The required output is the exact run of lines below that opens at the line with "(R265, R290). -/" and closes at the line with "t.trace = wrote".

=== Supplied entries ===

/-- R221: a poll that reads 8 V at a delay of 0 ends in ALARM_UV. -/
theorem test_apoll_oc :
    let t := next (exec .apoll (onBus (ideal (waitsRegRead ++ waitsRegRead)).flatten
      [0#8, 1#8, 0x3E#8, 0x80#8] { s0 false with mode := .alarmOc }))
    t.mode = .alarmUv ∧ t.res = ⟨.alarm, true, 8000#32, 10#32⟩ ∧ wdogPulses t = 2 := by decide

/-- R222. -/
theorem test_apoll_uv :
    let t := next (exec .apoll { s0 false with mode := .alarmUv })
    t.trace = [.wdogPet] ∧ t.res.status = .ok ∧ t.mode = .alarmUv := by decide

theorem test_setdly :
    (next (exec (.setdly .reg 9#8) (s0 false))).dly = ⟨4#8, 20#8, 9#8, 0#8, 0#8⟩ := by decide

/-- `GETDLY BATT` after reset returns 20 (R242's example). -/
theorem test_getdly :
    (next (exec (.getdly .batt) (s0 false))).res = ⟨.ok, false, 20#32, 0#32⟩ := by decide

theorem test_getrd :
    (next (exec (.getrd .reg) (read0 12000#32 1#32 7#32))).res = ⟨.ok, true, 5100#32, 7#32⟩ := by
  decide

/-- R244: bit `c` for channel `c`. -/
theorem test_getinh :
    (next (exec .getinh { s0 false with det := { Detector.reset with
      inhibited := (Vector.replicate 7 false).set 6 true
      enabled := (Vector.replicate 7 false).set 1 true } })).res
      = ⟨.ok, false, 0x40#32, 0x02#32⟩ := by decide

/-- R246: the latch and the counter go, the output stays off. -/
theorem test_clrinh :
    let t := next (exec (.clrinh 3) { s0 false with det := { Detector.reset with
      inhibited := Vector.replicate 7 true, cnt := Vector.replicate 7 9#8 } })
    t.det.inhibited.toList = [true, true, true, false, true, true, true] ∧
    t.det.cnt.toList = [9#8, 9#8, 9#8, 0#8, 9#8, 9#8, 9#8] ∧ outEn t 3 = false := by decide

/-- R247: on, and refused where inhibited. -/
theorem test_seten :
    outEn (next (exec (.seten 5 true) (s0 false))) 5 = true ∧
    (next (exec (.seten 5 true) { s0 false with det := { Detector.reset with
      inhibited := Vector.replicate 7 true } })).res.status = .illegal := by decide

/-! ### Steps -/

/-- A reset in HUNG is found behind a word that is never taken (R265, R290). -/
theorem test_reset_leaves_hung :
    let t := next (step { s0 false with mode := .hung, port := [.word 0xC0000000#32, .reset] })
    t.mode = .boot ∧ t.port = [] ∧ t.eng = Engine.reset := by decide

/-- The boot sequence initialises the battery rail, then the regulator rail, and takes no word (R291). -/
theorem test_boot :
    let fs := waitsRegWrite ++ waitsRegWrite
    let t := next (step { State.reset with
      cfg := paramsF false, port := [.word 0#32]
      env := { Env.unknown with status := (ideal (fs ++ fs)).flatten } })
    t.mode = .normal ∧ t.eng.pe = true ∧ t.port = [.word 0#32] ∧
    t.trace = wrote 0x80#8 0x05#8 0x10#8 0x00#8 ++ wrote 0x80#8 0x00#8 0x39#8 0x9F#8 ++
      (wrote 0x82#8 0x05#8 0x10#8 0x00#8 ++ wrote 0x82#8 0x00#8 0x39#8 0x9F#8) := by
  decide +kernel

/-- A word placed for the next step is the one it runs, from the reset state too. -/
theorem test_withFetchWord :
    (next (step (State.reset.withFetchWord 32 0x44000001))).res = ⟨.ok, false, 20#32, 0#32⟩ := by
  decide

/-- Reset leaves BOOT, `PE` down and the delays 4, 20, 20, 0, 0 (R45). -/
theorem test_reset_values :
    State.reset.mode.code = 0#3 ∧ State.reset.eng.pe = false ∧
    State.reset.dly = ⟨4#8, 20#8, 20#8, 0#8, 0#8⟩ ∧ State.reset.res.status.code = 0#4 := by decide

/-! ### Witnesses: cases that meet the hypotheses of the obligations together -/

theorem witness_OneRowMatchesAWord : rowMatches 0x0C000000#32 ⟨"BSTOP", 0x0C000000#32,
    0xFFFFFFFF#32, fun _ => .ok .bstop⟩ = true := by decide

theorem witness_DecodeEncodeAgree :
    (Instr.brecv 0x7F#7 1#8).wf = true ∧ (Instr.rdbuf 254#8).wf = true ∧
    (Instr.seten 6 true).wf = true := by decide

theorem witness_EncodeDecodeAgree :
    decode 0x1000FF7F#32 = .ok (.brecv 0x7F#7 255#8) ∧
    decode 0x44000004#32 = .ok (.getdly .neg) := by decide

===
=== Supplied entries ===

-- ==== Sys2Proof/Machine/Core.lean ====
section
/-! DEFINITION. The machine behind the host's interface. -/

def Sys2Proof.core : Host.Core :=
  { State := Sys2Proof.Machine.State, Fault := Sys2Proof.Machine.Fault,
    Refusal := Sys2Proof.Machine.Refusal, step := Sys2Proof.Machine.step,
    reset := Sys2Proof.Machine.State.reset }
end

===

- Exercise response -
/-- A reset in HUNG is found behind a word that is never taken (R265, R290). -/
theorem test_reset_leaves_hung :
    let t := next (step { s0 false with mode := .hung, port := [.word 0xC0000000#32, .reset] })
    t.mode = .boot ∧ t.port = [] ∧ t.eng = Engine.reset := by decide

/-- The boot sequence initialises the battery rail, then the regulator rail, and takes no word (R291). -/
theorem test_boot :
    let fs := waitsRegWrite ++ waitsRegWrite
    let t := next (step { State.reset with
      cfg := paramsF false, port := [.word 0#32]
      env := { Env.unknown with status := (ideal (fs ++ fs)).flatten } })
    t.mode = .normal ∧ t.eng.pe = true ∧ t.port = [.word 0#32] ∧
    t.trace = wrote 0x80#8 0x05#8 0x10#8 0x00#8 ++ wrote 0x80#8 0x00#8 0x39#8 0x9F#8 ++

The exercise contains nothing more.